На следующий день мы поехали на море. По пляжу разгуливал чернявый парень и предлагал красивым девушкам сделать массаж за пять долларов. Первая проба бесплатно. И трогал, кого хотел. Я смотрел на Аню и понимал, что для массажиста она как заветная мечта. Лучшая девушка на побережье. Но он обходит нас стороной, что вызывает во мне чувство отложенного, но неотвратимого ада. Она вам не по зубам, парни. Никому не по зубам.
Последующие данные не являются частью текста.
-- ==== Sys2Proof/Laws/Meanings.lean ====
section
/-!
SUPPORT. Frames, and what the instructions answer.
-/

namespace Sys2Proof.Machine

/-! ### Frames -/

theorem sameRegs_of {s t : State} (h : t.regs = s.regs) : SameRegs s t := fun r => by simp only [State.reg, h]

theorem sameSpecial_of (s t : State) (h1 : t.cr0 = s.cr0) (h2 : t.cpl = s.cpl) (h3 : t.mcAddress = s.mcAddress)
  (h4 : t.mcType = s.mcType) (h5 : t.tr12 = s.tr12) (h6 : t.fpu = s.fpu) : SameSpecial s t :=
  ⟨h1, h2, fun n => by cases n <;> simp only [State.msr, h3, h4, h5], h6⟩

theorem SameCore.special {s t : State} (h : SameCore s t) : SameSpecial s t :=
  sameSpecial_of s t h.cr0 h.cpl h.mcAddress h.mcType h.tr12 h.fpu

theorem sameOutside_of {s t : State} (h : t.regs = s.regs) (h1 : t.cr0 = s.cr0) (h2 : t.cpl = s.cpl) (h3 : t.mcAddress = s.mcAddress)
  (h4 : t.mcType = s.mcType) (h5 : t.tr12 = s.tr12) (h6 : t.fpu = s.fpu) (h7 : t.io = s.io) (h8 : t.platform = s.platform)
  (h9 : t.schedule = s.schedule) (h10 : t.tlbs = s.tlbs) : SameOutside s t :=
  ⟨sameRegs_of h, sameSpecial_of s t h1 h2 h3 h4 h5 h6, fun a => by rw [h7], ⟨h8, h9⟩, h10⟩

theorem SameCore.outside {s t : State} (h : SameCore s t) : SameOutside s t :=
  sameOutside_of h.regs h.cr0 h.cpl h.mcAddress h.mcType h.tr12 h.fpu h.io h.platform h.schedule h.tlbs

theorem SameFetch.special {s t : State} (h : SameFetch s t) : SameSpecial s t :=
  ⟨h.cr0, h.cpl, fun n => by cases n <;> simp only [State.msr, h.mcAddress, h.mcType, h.tr12], h.fpu⟩

/-! ### Steps -/

theorem nextMove_nil {s : State} (h : s.schedule = []) : nextMove s = (.processor, s) := by
  unfold nextMove; rw [h]

/-- With an empty schedule the processor moves. -/
theorem step_run {s : State} (hm : s.cd = s.nw) (h : s.schedule = []) : step s = runInstruction s := by
  unfold step
  rw [nextMove_nil h]
  simp [State.modeInSource, hm, performMove]

/-- A step makes the move at the head of the schedule. -/
theorem step_move {s : State} {m : Move} {rest : List Move} (hm : s.cd = s.nw) (h : s.schedule = m :: rest) :
    step s = performMove m { s with schedule := rest } := by
  have hn : nextMove s = (m, { s with schedule := rest }) := by unfold nextMove; rw [h]
  unfold step
  rw [if_pos (by simp [State.modeInSource, hm]), hn]

/-! ### Registers -/

theorem reg_setReg_same (s : State) (r : Reg) (v : Dword) : (s.setReg r v).reg r = v := by
  cases r <;> simp [State.reg, State.setReg, Reg.index]

theorem reg_setReg_other (s : State) {r r' : Reg} (v : Dword) (h : r ≠ r') : (s.setReg r' v).reg r = s.reg r := by
  cases r <;> cases r' <;> first | exact absurd rfl h | simp [State.reg, State.setReg, Reg.index]

theorem ofNumber_eq_some {n : Dword} {m : MsrId} : MsrId.ofNumber n = some m ↔ n = m.number := by
  unfold MsrId.ofNumber
  split
  · next h => subst h; cases m <;> simp [MsrId.number]
  · next h0 =>
    split
    · next h => subst h; cases m <;> simp [MsrId.number]
    · next h1 =>
      split
      · next h => subst h; cases m <;> simp [MsrId.number]
      · next h2 => cases m <;> simp only [MsrId.number, reduceCtorEq, false_iff] <;> assumption

/-- The two halves of EDX:EAX are the value. -/
theorem halves_append (v : Qword) : v.extractLsb' 32 32 ++ v.extractLsb' 0 32 = v := by
  apply BitVec.eq_of_toNat_eq
  simp only [BitVec.toNat_append, BitVec.extractLsb'_toNat]
  rw [← Nat.shiftLeft_add_eq_or_of_lt (Nat.mod_lt _ (by decide)), Nat.shiftLeft_eq, Nat.shiftRight_eq_div_pow]
  have := v.isLt
  omega

/-- Different kinds of cycles have different codes. -/
theorem cycleTypeCode_inj {k k' : CycleKind} (h : Config.cycleTypeCode k = Config.cycleTypeCode k') : k = k' := by
  have := Config.cycleTypeCoding.injective h
  cases k <;> cases k' <;> first | rfl | exact absurd this (by decide)

/-! ### Cache control -/

theorem allInvalid_of {t : State} (h : t.dc.lines = []) (h' : t.cc.lines = []) : AllInvalid t := fun set way => by
  simp [dataStateAt, codeStateAt, Cache.lineAt, h, h']

/-- All INVD can answer. -/
theorem invd_next {s t : State} (h : exec .invd s = .next t) : t = (s.invalidateCaches.specialCycle .flush).advance := by
  simp only [exec, execInvd] at h
  split at h
  · cases h; rfl
  · cases h

theorem wbinvd_eq {s : State} (h : s.cpl = 0) : exec .wbinvd s = andThen (writebackAll interleave s) fun t =>
      .next ((t.invalidateCaches.specialCycle .writeback).specialCycle .flush).advance := by
  simp only [exec, execWbinvd, h, if_true]

/-- All WBINVD can answer. -/
theorem wbinvd_next {s u : State} (h : exec .wbinvd s = .next u) : ∃ t, writebackAll interleave s = .next t ∧
    u = ((t.invalidateCaches.specialCycle .writeback).specialCycle .flush).advance := by
  simp only [exec, execWbinvd] at h
  split at h
  · obtain ⟨t, ht, h⟩ := andThen_eq_next.1 h
    cases h
    exact ⟨t, ht, rfl⟩
  · cases h

end Sys2Proof.Machine
end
На пляже появился сёрфингист. Он собрал волосы и, смешно откидывая пятки, вбежал в воду. Он не был симпатичным, но он был другим. Ещё не раз я замечал её пристальный взгляд, обращённый в сторону сжатой фигуры, соскальзывающей под волну.

Когда Аня вставала и шла к морю, мне казалось, что в спину ей втыкаются тысячи дротиков мужского внимания и женской зависти. Человеческое существо не может быть настолько прекрасно. Она стояла, отставив ногу и наклонив голову, не замечая никого вокруг и не замечая даже собственного великолепия. На ней был очень взрослый купальник. Родинка на склоне груди приковывала внимание. Точно капля крови на кафеле в ванной.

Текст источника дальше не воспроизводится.